### WHAT TO WORK ON
Look below for the line containing "s.regs := rfl"; from there, print each line exactly up to and including the line containing "s.variant := rfl", and stop.

### DATA SHOWN
○ ○ ○ ○

/-! `nextFree` steps the counter of free values only. -/

@[simp] theorem nextFree_pending : (s.nextFree).pending = s.pending := rfl
@[simp] theorem nextFree_raw : (s.nextFree).raw = s.raw := rfl
@[simp] theorem nextFree_clocks : (s.nextFree).clocks = s.clocks := rfl
@[simp] theorem nextFree_evNow : (s.nextFree).evNow = s.evNow := rfl
@[simp] theorem nextFree_regs : (s.nextFree).regs = s.regs := rfl
@[simp] theorem nextFree_rsp : (s.nextFree).rsp = s.rsp := rfl
@[simp] theorem nextFree_root : (s.nextFree).root = s.root := rfl
@[simp] theorem nextFree_syn : (s.nextFree).syn = s.syn := rfl
@[simp] theorem nextFree_ref : (s.nextFree).ref = s.ref := rfl
@[simp] theorem nextFree_cand : (s.nextFree).cand = s.cand := rfl
@[simp] theorem nextFree_dom : (s.nextFree).dom = s.dom := rfl
@[simp] theorem nextFree_cyc : (s.nextFree).cyc = s.cyc := rfl
@[simp] theorem nextFree_evt : (s.nextFree).evt = s.evt := rfl
@[simp] theorem nextFree_cap : (s.nextFree).cap = s.cap := rfl
@[simp] theorem nextFree_variant : (s.nextFree).variant = s.variant := rfl
@[simp] theorem nextFree_pert : (s.nextFree).pert = s.pert := rfl
@[simp] theorem nextFree_pts : (s.nextFree).pts = s.pts := rfl
@[simp] theorem nextFree_lat : (s.nextFree).lat = s.lat := rfl
@[simp] theorem nextFree_taps : (s.nextFree).taps = s.taps := rfl
@[simp] theorem nextFree_passed : (s.nextFree).passed = s.passed := rfl
@[simp] theorem nextFree_int : (s.nextFree).int = s.int := rfl
@[simp] theorem nextFree_cal : (s.nextFree).cal = s.cal := rfl
@[simp] theorem nextFree_calPtr : (s.nextFree).calPtr = s.calPtr := rfl
@[simp] theorem nextFree_port : (s.nextFree).port = s.port := rfl
@[simp] theorem nextFree_pllSeen : (s.nextFree).pllSeen = s.pllSeen := rfl
@[simp] theorem nextFree_calSeen : (s.nextFree).calSeen = s.calSeen := rfl
@[simp] theorem nextFree_frame : (s.nextFree).frame = s.frame := rfl
@[simp] theorem nextFree_cls : (s.nextFree).cls = s.cls := rfl
@[simp] theorem nextFree_fab : (s.nextFree).fab = s.fab := rfl
@[simp] theorem nextFree_gate : (s.nextFree).gate = s.gate := rfl
@[simp] theorem nextFree_out : (s.nextFree).out = s.out := rfl
@[simp] theorem nextFree_strm : (s.nextFree).strm = s.strm := rfl
@[simp] theorem nextFree_tw : (s.nextFree).tw = s.tw := rfl
@[simp] theorem nextFree_pslot : (s.nextFree).pslot = s.pslot := rfl
@[simp] theorem nextFree_pump : (s.nextFree).pump = s.pump := rfl
@[simp] theorem nextFree_mem : (s.nextFree).mem = s.mem := rfl
@[simp] theorem nextFree_well : (s.nextFree).well = s.well := rfl
@[simp] theorem nextFree_wellStall : (s.nextFree).wellStall = s.wellStall := rfl
@[simp] theorem nextFree_wellNext : (s.nextFree).wellNext = s.wellNext := rfl
@[simp] theorem nextFree_svc : (s.nextFree).svc = s.svc := rfl
@[simp] theorem nextFree_load : (s.nextFree).load = s.load := rfl
@[simp] theorem nextFree_mig : (s.nextFree).mig = s.mig := rfl
@[simp] theorem nextFree_migCopy : (s.nextFree).migCopy = s.migCopy := rfl
@[simp] theorem nextFree_hi : (s.nextFree).hi = s.hi := rfl
@[simp] theorem nextFree_guard : (s.nextFree).guard = s.guard := rfl
@[simp] theorem nextFree_far : (s.nextFree).far = s.far := rfl
@[simp] theorem nextFree_hc : (s.nextFree).hc = s.hc := rfl
@[simp] theorem nextFree_sto : (s.nextFree).sto = s.sto := rfl
@[simp] theorem nextFree_rst : (s.nextFree).rst = s.rst := rfl
@[simp] theorem nextFree_therm : (s.nextFree).therm = s.therm := rfl
@[simp] theorem nextFree_tempAt : (s.nextFree).tempAt = s.tempAt := rfl
@[simp] theorem nextFree_glWin : (s.nextFree).glWin = s.glWin := rfl
@[simp] theorem nextFree_swWin : (s.nextFree).swWin = s.swWin := rfl

@[simp] theorem nextFree_freeCtr : s.nextFree.freeCtr = s.freeCtr + 1 := rfl

/-! What the registers read. -/

/-- A stored word is read back. -/
@[simp] theorem rd_wr_self (a : Nat) (w : Word) : (s.wr a w).rd a = w := tget_tput_self _ _ _ _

○ ○ ○ ○

### REPLY
@[simp] theorem nextFree_regs : (s.nextFree).regs = s.regs := rfl
@[simp] theorem nextFree_rsp : (s.nextFree).rsp = s.rsp := rfl
@[simp] theorem nextFree_root : (s.nextFree).root = s.root := rfl
@[simp] theorem nextFree_syn : (s.nextFree).syn = s.syn := rfl
@[simp] theorem nextFree_ref : (s.nextFree).ref = s.ref := rfl
@[simp] theorem nextFree_cand : (s.nextFree).cand = s.cand := rfl
@[simp] theorem nextFree_dom : (s.nextFree).dom = s.dom := rfl
@[simp] theorem nextFree_cyc : (s.nextFree).cyc = s.cyc := rfl
@[simp] theorem nextFree_evt : (s.nextFree).evt = s.evt := rfl
@[simp] theorem nextFree_cap : (s.nextFree).cap = s.cap := rfl
@[simp] theorem nextFree_variant : (s.nextFree).variant = s.variant := rfl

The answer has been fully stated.